How to complete this task: Where the string "number" occurs in a line of the entries below, copy that line.

Records provided:
★ ★ ★ ★ ★
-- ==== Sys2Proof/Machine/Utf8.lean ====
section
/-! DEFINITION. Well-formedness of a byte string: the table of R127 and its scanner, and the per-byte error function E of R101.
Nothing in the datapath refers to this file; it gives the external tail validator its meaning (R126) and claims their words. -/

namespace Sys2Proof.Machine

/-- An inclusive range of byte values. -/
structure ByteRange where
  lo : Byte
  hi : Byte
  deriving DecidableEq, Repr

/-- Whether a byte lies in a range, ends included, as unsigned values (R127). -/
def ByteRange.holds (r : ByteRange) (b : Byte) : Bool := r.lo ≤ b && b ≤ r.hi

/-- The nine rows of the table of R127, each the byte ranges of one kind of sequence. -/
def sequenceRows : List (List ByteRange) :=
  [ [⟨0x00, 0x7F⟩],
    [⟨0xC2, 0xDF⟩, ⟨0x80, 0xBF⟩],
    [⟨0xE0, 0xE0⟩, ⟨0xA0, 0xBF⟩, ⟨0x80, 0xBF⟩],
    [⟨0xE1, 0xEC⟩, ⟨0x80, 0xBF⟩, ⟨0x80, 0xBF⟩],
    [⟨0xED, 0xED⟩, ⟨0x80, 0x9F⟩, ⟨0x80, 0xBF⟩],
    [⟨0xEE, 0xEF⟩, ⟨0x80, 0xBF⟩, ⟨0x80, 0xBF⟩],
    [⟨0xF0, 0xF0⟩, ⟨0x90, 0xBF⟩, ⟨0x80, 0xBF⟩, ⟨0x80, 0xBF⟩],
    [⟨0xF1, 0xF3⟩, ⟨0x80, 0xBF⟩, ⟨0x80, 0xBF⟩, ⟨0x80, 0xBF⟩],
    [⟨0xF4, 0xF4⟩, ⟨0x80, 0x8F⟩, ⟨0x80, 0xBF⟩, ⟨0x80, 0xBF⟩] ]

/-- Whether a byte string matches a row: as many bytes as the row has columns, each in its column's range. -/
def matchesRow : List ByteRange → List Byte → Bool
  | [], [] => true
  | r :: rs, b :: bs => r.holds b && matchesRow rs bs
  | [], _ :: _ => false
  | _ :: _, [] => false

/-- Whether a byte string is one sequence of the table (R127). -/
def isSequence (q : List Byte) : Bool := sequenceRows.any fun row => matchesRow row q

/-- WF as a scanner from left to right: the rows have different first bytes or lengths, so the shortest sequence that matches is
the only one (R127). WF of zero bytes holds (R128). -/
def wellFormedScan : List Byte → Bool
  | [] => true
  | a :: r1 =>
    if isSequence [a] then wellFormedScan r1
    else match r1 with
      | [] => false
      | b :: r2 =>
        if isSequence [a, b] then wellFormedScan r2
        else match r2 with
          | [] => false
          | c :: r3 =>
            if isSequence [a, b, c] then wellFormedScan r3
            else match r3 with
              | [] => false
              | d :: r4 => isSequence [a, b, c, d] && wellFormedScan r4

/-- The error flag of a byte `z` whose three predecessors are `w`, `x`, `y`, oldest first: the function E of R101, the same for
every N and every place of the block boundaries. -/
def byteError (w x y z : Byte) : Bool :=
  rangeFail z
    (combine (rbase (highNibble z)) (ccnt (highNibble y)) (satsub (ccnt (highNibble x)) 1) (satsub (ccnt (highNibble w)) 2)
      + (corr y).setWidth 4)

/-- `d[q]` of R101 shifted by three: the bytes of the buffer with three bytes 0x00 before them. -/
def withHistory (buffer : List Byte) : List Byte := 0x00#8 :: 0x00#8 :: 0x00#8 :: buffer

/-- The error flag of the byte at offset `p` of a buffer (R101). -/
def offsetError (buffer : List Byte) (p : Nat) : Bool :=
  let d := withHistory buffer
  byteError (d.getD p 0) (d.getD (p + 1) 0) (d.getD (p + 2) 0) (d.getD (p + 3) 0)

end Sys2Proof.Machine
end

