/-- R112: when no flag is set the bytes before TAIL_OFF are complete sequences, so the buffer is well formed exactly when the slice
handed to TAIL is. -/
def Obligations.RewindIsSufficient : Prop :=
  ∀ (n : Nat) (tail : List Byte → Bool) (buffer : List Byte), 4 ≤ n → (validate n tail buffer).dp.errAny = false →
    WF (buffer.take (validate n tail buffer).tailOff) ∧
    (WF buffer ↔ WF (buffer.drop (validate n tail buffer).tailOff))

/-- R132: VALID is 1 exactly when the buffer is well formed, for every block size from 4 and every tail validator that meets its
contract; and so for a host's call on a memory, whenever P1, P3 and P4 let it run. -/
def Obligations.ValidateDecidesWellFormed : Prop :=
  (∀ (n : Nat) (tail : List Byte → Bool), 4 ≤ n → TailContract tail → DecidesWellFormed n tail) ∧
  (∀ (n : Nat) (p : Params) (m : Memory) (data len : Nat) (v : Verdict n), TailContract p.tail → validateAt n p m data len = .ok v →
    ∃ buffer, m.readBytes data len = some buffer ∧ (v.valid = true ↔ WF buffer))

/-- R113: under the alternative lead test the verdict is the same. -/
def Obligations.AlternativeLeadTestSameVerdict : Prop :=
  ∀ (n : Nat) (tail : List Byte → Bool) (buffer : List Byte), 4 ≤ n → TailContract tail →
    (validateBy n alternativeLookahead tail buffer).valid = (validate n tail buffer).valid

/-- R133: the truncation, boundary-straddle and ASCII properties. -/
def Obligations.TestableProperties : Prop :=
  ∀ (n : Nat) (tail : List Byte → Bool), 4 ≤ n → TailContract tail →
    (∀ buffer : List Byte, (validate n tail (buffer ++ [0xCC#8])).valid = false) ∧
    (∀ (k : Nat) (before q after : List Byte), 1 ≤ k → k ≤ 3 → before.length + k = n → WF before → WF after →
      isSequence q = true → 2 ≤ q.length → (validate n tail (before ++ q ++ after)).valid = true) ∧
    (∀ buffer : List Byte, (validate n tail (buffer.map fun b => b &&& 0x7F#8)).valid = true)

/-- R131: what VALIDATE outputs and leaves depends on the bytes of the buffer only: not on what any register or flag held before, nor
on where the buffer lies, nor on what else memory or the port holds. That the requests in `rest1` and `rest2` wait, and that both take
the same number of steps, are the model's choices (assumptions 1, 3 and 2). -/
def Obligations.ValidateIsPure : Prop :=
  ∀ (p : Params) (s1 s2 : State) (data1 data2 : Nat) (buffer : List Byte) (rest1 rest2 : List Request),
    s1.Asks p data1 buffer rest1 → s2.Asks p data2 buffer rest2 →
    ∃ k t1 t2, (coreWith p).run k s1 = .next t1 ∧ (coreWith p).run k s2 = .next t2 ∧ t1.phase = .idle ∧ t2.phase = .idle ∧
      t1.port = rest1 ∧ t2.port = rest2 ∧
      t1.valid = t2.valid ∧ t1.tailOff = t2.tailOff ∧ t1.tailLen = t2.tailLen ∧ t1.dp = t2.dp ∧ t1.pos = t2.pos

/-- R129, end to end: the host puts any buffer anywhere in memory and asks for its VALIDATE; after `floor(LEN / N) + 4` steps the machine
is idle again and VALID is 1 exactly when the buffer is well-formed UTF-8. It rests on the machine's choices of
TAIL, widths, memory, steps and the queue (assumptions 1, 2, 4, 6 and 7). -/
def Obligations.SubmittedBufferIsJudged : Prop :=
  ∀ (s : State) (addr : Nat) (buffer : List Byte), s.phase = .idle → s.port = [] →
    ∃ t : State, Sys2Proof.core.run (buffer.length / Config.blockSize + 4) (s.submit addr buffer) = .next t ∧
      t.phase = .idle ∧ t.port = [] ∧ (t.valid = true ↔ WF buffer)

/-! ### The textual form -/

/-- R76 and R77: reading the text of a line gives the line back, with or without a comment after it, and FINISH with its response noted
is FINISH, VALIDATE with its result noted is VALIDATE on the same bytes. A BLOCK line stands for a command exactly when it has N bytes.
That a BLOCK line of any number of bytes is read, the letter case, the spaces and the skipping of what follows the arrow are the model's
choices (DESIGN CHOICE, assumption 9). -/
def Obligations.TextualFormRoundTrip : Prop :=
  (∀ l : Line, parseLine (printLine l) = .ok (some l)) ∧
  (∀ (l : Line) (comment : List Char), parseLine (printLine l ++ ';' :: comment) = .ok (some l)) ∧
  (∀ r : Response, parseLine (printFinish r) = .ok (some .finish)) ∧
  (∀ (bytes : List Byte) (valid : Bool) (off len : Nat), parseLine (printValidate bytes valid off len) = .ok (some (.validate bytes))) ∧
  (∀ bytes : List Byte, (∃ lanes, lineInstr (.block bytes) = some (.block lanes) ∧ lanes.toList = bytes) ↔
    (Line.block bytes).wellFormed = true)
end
★ ★ ★ ★ ★
Result of the task:
the same number of steps, are the model's choices (assumptions 1, 3 and 2). -/
That a BLOCK line of any number of bytes is read, the letter case, the spaces and the skipping of what follows the arrow are the model's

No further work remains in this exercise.